The equivalence of categories of sheaves of a dense subsite

• CategoryTheory.Functor.IsDenseSubsite.sheafEquiv: If G : C ⥤ D exhibits (C, J) as a dense subsite of (D, K), it induces an equivalence of category of sheaves valued in a category with suitable limits.

References

• [Joh02]: Sketches of an Elephant, ℱ. T. Johnstone: C2.2.
• https://ncatlab.org/nlab/show/dense+sub-site
• https://ncatlab.org/nlab/show/comparison+lemma

theorem CategoryTheory.Functor.IsDenseSubsite.isIso_ranCounit_app_of_isDenseSubsite {C : Type u_1} {D : Type u_2} [CategoryTheory.Category.{u_3, u_1} C] [CategoryTheory.Category.{u_4, u_2} D] (G : CategoryTheory.Functor C D) (J : CategoryTheory.GrothendieckTopology C) (K : CategoryTheory.GrothendieckTopology D) {A : Type w} [CategoryTheory.Category.{w', w} A] [∀ (X : Dᵒᵖ), CategoryTheory.Limits.HasLimitsOfShape (CategoryTheory.StructuredArrow X G.op) A] [CategoryTheory.Functor.IsDenseSubsite J K G] (Y : CategoryTheory.Sheaf J A) (U : C) (X : A) : CategoryTheory.IsIso ((CategoryTheory.yoneda.map ((G.op.ranCounit.app Y.val).app (Opposite.op U))).app (Opposite.op X))

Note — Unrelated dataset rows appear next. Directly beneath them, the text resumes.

-- ==== Sys2Proof/Machine/StHob.lean ====
section
/-! DEFINITION. State of the hobs, firings, spools and picks (R65 to R148, R420 to R444, R605). -/

namespace Sys2Proof.Machine

/-! ### Hobs -/

/-- Launch parameters of a hob (R88, R89, R91, R102, R103). -/
structure LaunchP where
  rank : Nat := 0
  /-- Operand bases OB0 to OB7, and the end of each operand's slice or half slice; 0 where the pick defines none. -/
  ob : List Nat := []
  obEnd : List Nat := []
  /-- Index base IX. -/
  ix : Nat := 0
  epoch : Nat := 0
  col : Nat := 0
  row : Nat := 0
  nPer : Nat := 0
  /-- Broadcast segment size in bytes. -/
  bseg : Nat := 0
deriving DecidableEq, Repr

/-- What a hob is doing: idle, executing, waiting at a checkpoint where it stopped, waiting at a replay gate (R406), or
ended. -/
inductive HobSt where
  | idle | run | stopped | gated | ended
deriving DecidableEq, Repr

/-- Words of a hob's storage that hold an error which SEC-DED corrects: vector and scalar registers, words of the hob store,
instructions (R72). -/
structure HobSoft where
  vr : List Nat := []
  sr : List Nat := []
  st : List Nat := []
  im : List Nat := []
deriving DecidableEq, Repr

/-- One hob (R65, R72, R74, R605), by its logical number. -/
structure Hob where
  /-- V0 to V31 with their poison bits. -/
  vr : SMap Datum := []
  /-- S0 to S15. -/
  sr : SMap W32 := []
  /-- L0 to L3. -/
  loops : SMap W32 := []
  /-- Condition flags Z, N, C, V, A, E from bit 0 (R121). -/
  flags : Nat := 0
  /-- Sticky flags (R108). -/
  sticky : W32 := 0
  /-- Predicate mask (R120). -/
  pred : W64 := BitVec.allOnes 64
  /-- Rounding and format control; SAT is 1 at reset (R99). -/
  ctl : W32 := 0x4
  /-- Program counter, in instructions. -/
  pc : Nat := 0
  /-- Number of the last checkpoint reached (R123). -/
  ckpt : Nat := 0
  /-- Checkpoints passed since launch, which counts as checkpoint 0 (R406). -/
  passed : Nat := 0
  /-- Hob store by 32-byte word, with poison bits (R72, R73). -/
  store : SMap Datum := []
  /-- Free values from which hob-store words not listed hold their contents (the model's own; R73, R510; log entry 57). -/
  scr : Nat := 0
  /-- Instruction memory (R65). -/
  imem : List W64 := []
  /-- Launch parameters (R88). -/
  lp : LaunchP := {}
  st : HobSt := .idle
  /-- Scalar registers, instruction words, vector registers and hob-store words that are uncorrectable under SEC-DED (R72). -/
  srUe : List Nat := []
  imemUe : List Nat := []
  vrUe : List Nat := []
  stUe : List Nat := []
  /-- Words that SEC-DED corrects (R72). -/
  soft : HobSoft := {}
  /-- HOB_ERR.CE and HALTS (R605). -/
  ce : Nat := 0
  halts : Nat := 0
  /-- HOB_RUN.END: 0 none, then the statuses of R110 from 1; and FIRINGS (R605). -/
  endSt : Nat := 0
  firings : Nat := 0
  /-- Digest of the stores to digested operands, and granules stored (R407). -/
  digest : BitVec 128 := 0
  stored : Nat := 0
deriving DecidableEq, Repr

/-- End statuses of R110, as HOB_RUN.END numbers them. -/
def hobDone : Nat := 1
def hobBounds : Nat := 2
def hobPoisonScalar : Nat := 3
def hobStateError : Nat := 4
def hobImemError : Nat := 5

/-! ### Firings -/

/-- An operand word (R437). -/
structure OpWord where
  rgn : Nat := 0
  d : Nat := 0
  /-- Storage type in the row order of R149 from 0, or 15 for raw bytes. -/
  type : Nat := 15
  used : Bool := false
deriving DecidableEq, Repr

/-- The fields of a FIRE pick (R127, R437). -/
structure FireF where
  prog : Nat := 0
  update : Bool := false
  tapTwin : Bool := false
  tapFan : Bool := false
  tapSmoke : Bool := false
  /-- Reduction mode: 0 NONE, 1 COL, 2 ROW, 3 ALL (R82). -/
  mode : Nat := 0
  c0 : Nat := 0
  c1 : Nat := 0
  r0 : Nat := 0
  r1 : Nat := 0
  epoch : Nat := 0
  nPer : Nat := 0
  origin : Nat := 0
  /-- Broadcast source address and size in 4 KiB steps. -/
  bsrc : Nat := 0
  bsize : Nat := 0
  /-- Reduction output address and length. -/
  out : Nat := 0
  outLen : Nat := 0
  /-- Tapped operands of twin, fan-out and smoke. -/
  opTwin : Nat := 0
  opFan : Nat := 0
  opSmoke : Nat := 0
  ctx : Nat := 0
  ops : List OpWord := []
deriving DecidableEq, Repr

/-- Firing states (R131); a COMPLETE firing is removed. -/
inductive FirSt where
  | held | queued | launching | running | stopping | saving | suspended | restoring | ending
deriving DecidableEq, Repr

/-- Causes of a stop (R137). -/
inductive StopCause where
  | ember | slice | hobTime | test
  | brk (k : Nat)
deriving DecidableEq, Repr

/-- What the block keeps of a hob beside its context record while its firing is suspended: the checkpoints it has passed, and its
digest, which R74 does not save (R406, R407; the model's own, log entry 7). -/
structure CtxKeep where
  passed : Nat
  digest : BitVec 128
  stored : Nat
deriving DecidableEq, Repr

/-- A firing in any state before COMPLETE (R127 to R148). -/
structure Firing where
  f : FireF := {}
  /-- In-flight pick; none for a replay firing (R404). -/
  pick : Option Nat := none
  /-- Mirror record of a replay firing (R404). -/
  replay : Option Nat := none
  part : Nat := 0
  cls : Nat := 0
  spool : Nat := 0
  seq : Nat := 0
  st : FirSt := .queued
  /-- The program, as read from its stored copy (R129, R177). -/
  code : Prog := {}
  /-- Bytes 0x000 to 0x3FF of an update firing's broadcast segment, kept from its release (R159); a replay's come from
  the twin header (R404). -/
  seg : List Datum := []
  /-- Heddle key taken at the start strobe of the launch (R242). -/
  key : BitVec 128 := 0
  /-- It has been launched once: the next selection restores it (R131). -/
  launched : Bool := false
  /-- Hobs that have ended: number, end status, accumulated sticky flags, digest, granules stored (R134, R143, R407). -/
  ended : List (Nat × Nat × W32 × BitVec 128 × Nat) := []
  /-- The stopped hobs, whose context records are in its context slot (R74, R134). -/
  saved : List (Nat × CtxKeep) := []
  /-- The context slot that it holds, and whether it holds a reducer context (R134, R138). -/
  slot : Option Nat := none
  red : Bool := false
  /-- Partials pushed: rank, index of the group of eight elements, granule (R119). -/
  partials : List (Nat × Nat × Datum) := []
  /-- Stop causes standing (R137). -/
  causes : List StopCause := []
  /-- Suspended by ember preemption (R141). -/
  preempted : Bool := false
  /-- Breakpoints whose phase point it has reached (R555), and the one it is held at (R556). -/
  brkSeen : List Nat := []
  brkHeld : Option Nat := none
  suspensions : Nat := 0
  /-- Hob time charged, hob-ns (R459), and the part of it in the current 1 µs interval not yet posted. -/
  hobTime : Nat := 0
  /-- Partition that the stop, save and restore are charged to, where it is another's (R459). -/
  payer : Option Nat := none
  /-- The quantum has expired and not been renewed (R142). -/
  slice : Bool := false
  /-- Status with which it ends, where it is not DONE or HOB_FAULT (R143). -/
  status : Option Nat := none
  /-- Sticky flags of its hobs that were halted before their end (R108, R143). -/
  halted : W32 := 0
  /-- Granules that the twin tap handed over (R400). -/
  tapCount : Nat := 0
  /-- 64-byte parts of a program or a broadcast segment that the weft bus could not carry to a hob: hob, of the segment, part
  (R306). -/
  badUnits : List (Nat × Bool × Nat) := []
  /-- 64-byte parts of a context record in transfer that the weft bus could not carry: hob, part (R136, R306). -/
  badCtx : List (Nat × Nat) := []
  /-- It was suspended for a test or a switchover of a tile, which has not run since (R145, R318). -/
  testWait : Bool := false
  /-- The owner record that becomes DIVERGED at its start strobe (R399). -/
  diverge : Option Nat := none
  /-- The owner record that mirrors it (R399). -/
  mirror : Option Nat := none
  /-- The block launches it to fill a region of a partition in re-initialisation: it has no pick (R465 step 8). -/
  fill : Bool := false
deriving DecidableEq, Repr

/-- Firings of the block. -/
structure Fir where
  /-- By admission number: the lower was admitted first (R141). -/
  all : SMap Firing := []
  next : Nat := 0
  /-- The firing that holds the hobs. -/
  cur : Option Nat := none
  /-- Partition that last ran in each class (R141). -/
  turn : SMap Nat := []
  /-- Hobs by logical number. -/
  hobs : SMap Hob := []
  /-- Free values that the hob stores of hobs not listed hold (the model's own, log entry 57). -/
  scrBase : Nat := 0
  /-- Programs registered (R177). -/
  progs : List Prog := []
  /-- Context slots of the image (R51, R605). -/
  slots : Nat := 64
  /-- Requesters whose hob register access under way the weft bus could not carry: its completion is an error (R306). -/
  weftLost : List Nat := []
deriving DecidableEq, Repr

/-! ### Spools and picks -/

/-- Spool states (R423). -/
inductive SplSt where
  | disabled | active | halted
deriving DecidableEq, Repr

/-- A creel entry (R423), with what the engine keeps beside it. -/
structure Spool where
  st : SplSt := .disabled
  cls : Nat := 0
  owner : Nat := 0
  /-- log2 of the ring sizes. -/
  pickLog : Nat := 0
  recLog : Nat := 4
  /-- Record target is DIE, and the agent that receives BWRs. -/
  die : Bool := false
  src : Nat := 0
  ring : Nat := 0
  cq : Nat := 0
  tail : Nat := 0
  head : Nat := 0
  retired : Nat := 0
  written : Nat := 0
  consumed : Nat := 0
  /-- Abort pending: sequence number (R423). -/
  abort : Option Nat := none
  haltCause : Nat := 0
  /-- Sequence numbers complete beyond the retired prefix (R423). -/
  doneSeqs : List Nat := []
  /-- Records that wait for RESUME, laid out but for their phase (R443). -/
  waitRec : List (List Byte) := []
  /-- Tags of the picks read, by ring position (R442). -/
  tags : SMap Nat := []
deriving DecidableEq, Repr

/-- How far a pick in flight has come (R431, R442). -/
inductive PickSt where
  /-- Fetched; it waits to start. -/
  | fetched
  /-- Started and not complete. -/
  | started
  /-- Complete, its record not yet written: status, reason, result bytes. -/
  | done (status reason : Nat) (result : List Byte)
deriving DecidableEq, Repr

/-- A pick in flight (R428 to R431). -/
structure PickR where
  spool : Nat
  seq : Nat
  part : Nat
  cls : Nat
  opc : Nat
  order : Bool
  alert : Bool
  tag : Nat
  /-- Its 128 bytes. -/
  bytes : List Byte
  st : PickSt
  /-- An abort of it has been accepted: the status of its record, which follows the pick's (R442). -/
  abortSt : Option Nat := none
  /-- Retired count after its completion (R432). -/
  ret : Nat := 0
deriving DecidableEq, Repr

/-- A doorbell that waits for its spool's creel entry (R424). -/
structure SplDb where
  part : Nat
  spool : Nat
  kind : Nat
  val : Nat
deriving DecidableEq, Repr

/-- Spool engine (R420 to R444). -/
structure Spl where
  /-- The creel (R423); an entry not listed is DISABLED with every counter zero. -/
  creel : SMap Spool := []
  /-- Cached spools, least recently used first (R424). -/
  cache : List Nat := []
  /-- Doorbells waiting for an entry, in order (R424). -/
  dbs : List SplDb := []
  /-- Picks in flight, and the next number. -/
  picks : SMap PickR := []
  next : Nat := 0
  /-- Last spool served per class (R430). -/
  turn : SMap Nat := []
  /-- SPL_STAT_GLB.MISSES, CACHE_WAIT (R609). -/
  misses : Nat := 0
  cacheWait : Nat := 0
  /-- Picks complete whose record is not written, in the order they completed (R433). -/
  doneQ : List Nat := []
deriving DecidableEq, Repr

end Sys2Proof.Machine
end

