/-- VMXSC: S[SA] ← the block scale of the 32 elements in VA to VA+3 (R115, R109). -/
def vmxscBody (c : HC) : State :=
  laneToScalar c 4 fun s h =>
    let r := mxScale (iFmt2 c.w) (groupEls h 0 c.va 4)
    (s, raise (setSReg h (iSA c.w) (BitVec.ofNat 32 r.1)) (if r.2 then flNV else 0))

def execVmxsc (hob : Nat) (s : State) : Host.Outcome State Fault Refusal := act s fun s => hobIssue s hob 0x63 vmxscBody

/-! ### Heddle instructions (R117, R118) -/

/-- The two evaluations of HRND and HGUMB (R117). -/
def hrndBits (c : HC) : BitVec 256 :=
  let p := sPair c.h (iSA c.w)
  let st := (sReg c.h (iSB c.w)).toNat
  let ev (q : Nat) : BitVec 128 := heddle c.x.key (hedCtr q st (bitsAt c.w 0 8) c.x.f.epoch)
  ev (p + 1) ++ ev p

/-- HRND: VD ← 256 Heddle bits (R117). -/
def execHrnd (hob : Nat) (s : State) : Host.Outcome State Fault Refusal :=
  act s fun s => hobIssue s hob 0x70 fun c =>
    let g := elems 0 (hrndBits c)
    laneRun c [] 0 1 8 2 fun k _ _ _ => (g.getD k 0, 0)

/-- The Gumbel sample of a 32-bit word (R118). -/
def gumbel (w : Nat) : W32 :=
  let u := mkFin false (2 * (w / 2 ^ 9) + 1) (-24)
  let t1 := f32Enc .rne (fvLog2 u).1
  let t2 := f32Mul t1 0xBF317218
  let t3 := f32Enc .rne (fvLog2 (f32 t2)).1
  f32Mul t3 0xBF317218

/-- HGUMB: VD ← eight Gumbel samples (R118); its steps set no flag (DESIGN CHOICE, log entry 34). -/
def execHgumb (hob : Nat) (s : State) : Host.Outcome State Fault Refusal :=
  act s fun s => hobIssue s hob 0x71 fun c =>
    let g := elems 0 (hrndBits c)
    laneRun c [] 0 1 8 2 fun k _ _ _ => ((gumbel (g.getD k 0)).toNat, 0)

end Sys2Proof.Machine
end

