-- ==== Sys2Proof/Machine/Library.lean ====
section
/-! DEFINITION. What the firing library computes: the layouts of its operands, the update rules, the matrix products and the
Gumbel-argmax record, element by element (R149 to R173, R214 to R225, R253 to R257). -/

namespace Sys2Proof.Machine

/-! ### Operand storage (R149, R151) -/

/-- Where element `j` of a storage type lies: its first bit from the operand base, and its bits (R149). -/
def elemBits (t j : Nat) : Nat × Nat :=
  match t with
  | 0 => (32 * j, 32)
  | 1 => (8 * (2080 * (j / 1024)) + 16 * (j % 1024), 16)
  | 2 => (8 * (2080 * (j / 2048)) + 8 * (j % 2048), 8)
  | 3 => (16 * j, 16)
  | 4 => (8 * j, 8)
  | 5 => (8 * (1056 * (j / 1024)) + 8 * (j % 1024), 8)
  | 6 => (8 * (800 * (j / 1024)) + 6 * (j % 1024), 6)
  | 7 => (8 * (544 * (j / 1024)) + 4 * (j % 1024), 4)
  | _ => (8 * j, 8)

/-- Byte offset of the scale of element `j`: the S16 scale, which its tag follows, the A8 scale field, or the MX block scale (R149). -/
def scaleByte (t j : Nat) : Nat :=
  match t with
  | 1 => 2080 * (j / 1024) + 2048 + 2 * (j % 1024 / 64)
  | 2 => 2080 * (j / 2048) + 2048 + 2 * (j % 2048 / 128)
  | 5 => 1056 * (j / 1024) + 1024 + j % 1024 / 32
  | 6 => 800 * (j / 1024) + 768 + j % 1024 / 32
  | 7 => 544 * (j / 1024) + 512 + j % 1024 / 32
  | _ => 0

/-- Granules of an operand, by byte offset from its base. -/
abbrev Grans := Nat → Datum

/-- `n` bits from bit `b` of an operand; none where a granule that holds one of them is poisoned. -/
def opBits (g : Grans) (b n : Nat) : Option Nat :=
  let lo := g (b / 256 * 32)
  let hi := g ((b + n - 1) / 256 * 32)
  if lo.poison || hi.poison then none
  else some (bitsAt (lo.bits.toNat + (if b / 256 = (b + n - 1) / 256 then 0 else hi.bits.toNat * 2 ^ 256)) (b % 256) n)

/-- Element `j` of an operand of type `t`. -/
def opElem (t : Nat) (g : Grans) (j : Nat) : Option Nat := opBits g (elemBits t j).1 (elemBits t j).2

/-- Value of an Adam-8 first moment: its code and its group's FP16 scale field (R151). -/
def a8First (q σ : Nat) : FV := (fvMul (elVal 5 q) (fvScale (decodeF fp16 σ) (-16))).1

/-- Value of an Adam-8 second moment (R151). -/
def a8Second (q σ : Nat) : FV :=
  let r := fvScale (decodeF fp16 σ) (-16)
  (fvMul (elVal 5 q) (fvMul r r).1).1

/-! ### Lane values with poison and flags (R106 to R109) -/

/-- An FP32 pattern, or none where its register is poisoned, and the flags that its making set. -/
abbrev LV := Option Nat × Nat

/-- A value that sets no flag. -/
def lv (x : Nat) : LV := (some x, 0)
def lvW (x : W32) : LV := lv x.toNat

/-- An operation on lane values, rounded to nearest even: poisoned where an operand is, with PZ (R109). -/
def lvOp (f : LaneFn) (xs : List LV) : LV :=
  let fl := xs.foldl (fun a x => a ||| x.2) 0
  if xs.any fun x => x.1.isNone then (none, fl ||| flPZ)
  else
    let r := f .rne true (xs.map fun x => x.1.getD 0)
    (some r.1, fl ||| r.2)

/-- a·x + b·y, a·x + b·y², x / (√y + c), the sign, a product and a quotient (R165). -/
def axpby (a x b y : LV) : LV := lvOp (fusedFn axpbyFn) [x, y, a, b]
def ema2 (a x b y : LV) : LV := lvOp (fusedFn ema2Fn) [x, y, a, b]
def divsq (x y c : LV) : LV := lvOp (fusedFn divsqFn) [x, y, c]
def lvSign (x : LV) : LV := lvOp (exactFn 0 0 fun _ xs => (fvSgn (opd xs 0), 0)) [x]
def lvMul (x y : LV) : LV := lvOp (exactFn 0 0 (bin fvMul)) [x, y]
def lvDiv (x y : LV) : LV := lvOp (exactFn 0 0 fun r => bin fvDiv r) [x, y]
def lvFma (x y z : LV) : LV := lvOp (fmaLane 0 0 false) [x, y, z]

/-- The tree sum of R83. -/
def lvLevel : List LV → List LV
  | a :: b :: xs => lvOp (exactFn 0 0 fun r => bin (fvAdd r) r) [a, b] :: lvLevel xs
  | xs => xs

def lvTree : Nat → List LV → LV
  | 0, xs => xs.headD (lv 0)
  | fuel + 1, xs => match xs with
    | [] => lv 0
    | [x] => x
    | _ => lvTree fuel (lvLevel xs)

def lvSum (xs : List LV) : LV := lvTree xs.length xs

/-- The flags of some values. -/
def lvFlags (xs : List LV) : Nat := xs.foldl (fun a x => a ||| x.2) 0

/-- The granule that registers of the values hold: zero with the poison mark where one is poisoned (R109). -/
def lvGran (xs : List LV) : Datum :=
  if xs.any fun x => x.1.isNone then ⟨0, true⟩ else ⟨packEls 0 (xs.map fun x => x.1.getD 0), false⟩

/-! ### Header, parameter block and derived constants (R156 to R158) -/

/-- The fields that the rules read. -/
structure LibP where
  mult : W32
  tag : Nat
  beta1 : LV
  beta2 : LV
  eps : LV
  lam : LV
  rows : Nat
  cols : Nat
  k : List LV
deriving DecidableEq, Repr

/-- The fields, from bytes 0x000 to 0x2FF of the segment. -/
def libP (seg : Grans) : LibP :=
  let w (o : Nat) : Nat := bitsAt (seg (o / 32 * 32)).bits.toNat (8 * (o % 32)) 32
  { mult := BitVec.ofNat 32 (w 0x004)
    tag := w 0x010 % 256
    beta1 := lv (w 0x104)
    beta2 := lv (w 0x108)
    eps := lv (w 0x10C)
    lam := lv (w 0x110)
    rows := w 0x120
    cols := w 0x124
    k := (List.range 10).map fun i => lv (w (0x200 + 4 * i)) }

/-- K0 to K9. -/
def LibP.kk (p : LibP) (i : Nat) : LV := p.k.getD i (lv 0)

/-! ### Gradients and the update rules (R165 to R169) -/

/-- The gradient of element `j` of an S16 operand (R165). -/
def gradOf (p : LibP) (acc : Grans) (j : Nat) : LV :=
  match opElem 1 acc j, opBits acc (8 * scaleByte 1 j) 16 with
  | some h, some st =>
    let r := s16Elem .rne (st / 256 == p.tag) (st % 256) (f32 p.mult) h
    (some r.1, r.2)
  | _, _ => (none, flPZ)

/-- What a rule makes of an element: its new master, and its new moments. -/
structure Updated where
  w : LV
  a : LV
  b : LV
deriving DecidableEq, Repr

/-- SGD with momentum (R166). -/
def sgdElem (p : LibP) (nesterov : Bool) (g w b : LV) : Updated :=
  let gd := axpby (lv 0x3F800000) g p.lam w
  let b2 := axpby p.beta1 b (p.kk 7) gd
  let dd := if nesterov then axpby (lv 0x3F800000) gd p.beta1 b2 else b2
  ⟨axpby (lv 0x3F800000) w (p.kk 6) dd, b2, lv 0⟩

/-- AdamW (R167). -/
def adamwElem (p : LibP) (g w m v : LV) : Updated :=
  let m2 := axpby p.beta1 m (p.kk 0) g
  let v2 := ema2 p.beta2 v (p.kk 1) g
  ⟨axpby (p.kk 5) w (p.kk 3) (divsq m2 v2 (p.kk 4)), m2, v2⟩

/-- Lion (R169). -/
def lionElem (p : LibP) (g w m : LV) : Updated :=
  let u := lvSign (axpby p.beta1 m (p.kk 0) g)
  ⟨axpby (p.kk 5) w (p.kk 6) u, axpby p.beta2 m (p.kk 1) g, lv 0⟩
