-- ==== Sys2Proof/Machine/RampCmds.lean ====
section
/-! DEFINITION. The ramp ladder (R289 to R291) and its POWER trace records (R549). -/

namespace Sys2Proof.Machine

/-- `n` parts of 1/d of a watt as FP32. -/
def wattF32 (n d : Nat) : W32 := f32Enc .rne (.fin false n d)

/-- The configured budget in half watts: the lower of SCH_DRAUGHT.BUDGET and the governor limit (R289). -/
def budgetCfg (s : State) (draught : W64) : Nat := min (fld draught 0 9) s.fb.gov

/-- POWER record: when the governor limit or ramp ceiling has changed by 5 W or more since the last one (R549). -/
def sootPower (s : State) : State :=
  let c := s.sched
  let k := 2 ^ 149
  let d : Int := (f32Floor c.ceiling k : Int) - (f32Floor c.sootPow.2 k : Int)
  if 10 ≤ ((s.fb.gov : Int) - (c.sootPow.1 : Int)).natAbs ∨ 5 * k ≤ d.natAbs then
    modSched (soot s 10 none (payload
      [(0, 32, (wattF32 s.fb.gov 2).toNat), (32, 32, c.ceiling.toNat), (64, 32, (wattF32 (fld c.draught 0 9) 2).toNat),
       (96, 32, c.lastP.toNat)]))
      fun c => { c with sootPow := (s.fb.gov, c.ceiling) }
  else s

/-- Set the ceiling and the floor target of the next interval from the power of the interval just past; the written
budget and ramp fields come into force (R289, R291). -/
def rampSet (s : State) (p : W32) : State :=
  let draught := regRd s 0x30060
  let ramp := regRd s 0x30068
  let up := (fvAdd .rne (f32 p) (.fin false (fld ramp 0 8) 4)).1
  let upF := f32 (f32Enc .rne up)
  let flo : FV := .fin false (fld draught 32 9) 2
  let bud : FV := .fin false (budgetCfg s draught) 2
  let c1 := if fvLt upF flo then flo else upF
  let c2 := if fvLt bud c1 then bud else c1
  let dn := (fvAdd .rne (f32 p) (.fin true (fld ramp 8 8) 4)).1
  let fl : FV := if fvLt dn (fvZero false) then fvZero false else dn
  sootPower (modSched s fun c =>
    { c with
      ceiling := f32Enc .rne c2
      floorT := f32Enc .rne fl
      lastP := p
      draught := draught
      ramp := ramp
      energy := 0
      ballastIv := 0 })

/-- Service entry and every exit from a power state: the power of the interval just past is taken as 0 (R289). -/
def rampStart (s : State) : State := rampSet s 0

/-- RAMP_BOUNDARY: the interval of `ns` nanoseconds ends (R289). One picojoule a nanosecond is a milliwatt. -/
def rampBoundaryEff (s : State) (ns : Nat) : State :=
  if ns = 0 then s else rampSet s (wattF32 s.sched.energy (1000 * ns))

def execRampBoundary (ns : Nat) (s : State) : Host.Outcome State Fault Refusal := act s fun s => rampBoundaryEff s ns

end Sys2Proof.Machine
end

theorem CategoryTheory.Functor.IsDenseSubsite.instIsIsoSheafAppCounitSheafAdjunctionCocontinuous {C : Type u_1} {D : Type u_2} [CategoryTheory.Category.{u_3, u_1} C] [CategoryTheory.Category.{u_4, u_2} D] (G : CategoryTheory.Functor C D) (J : CategoryTheory.GrothendieckTopology C) (K : CategoryTheory.GrothendieckTopology D) {A : Type w} [CategoryTheory.Category.{w', w} A] [∀ (X : Dᵒᵖ), CategoryTheory.Limits.HasLimitsOfShape (CategoryTheory.StructuredArrow X G.op) A] [CategoryTheory.Functor.IsDenseSubsite J K G] (Y : CategoryTheory.Sheaf J A) : CategoryTheory.IsIso ((G.sheafAdjunctionCocontinuous A J K).counit.app Y)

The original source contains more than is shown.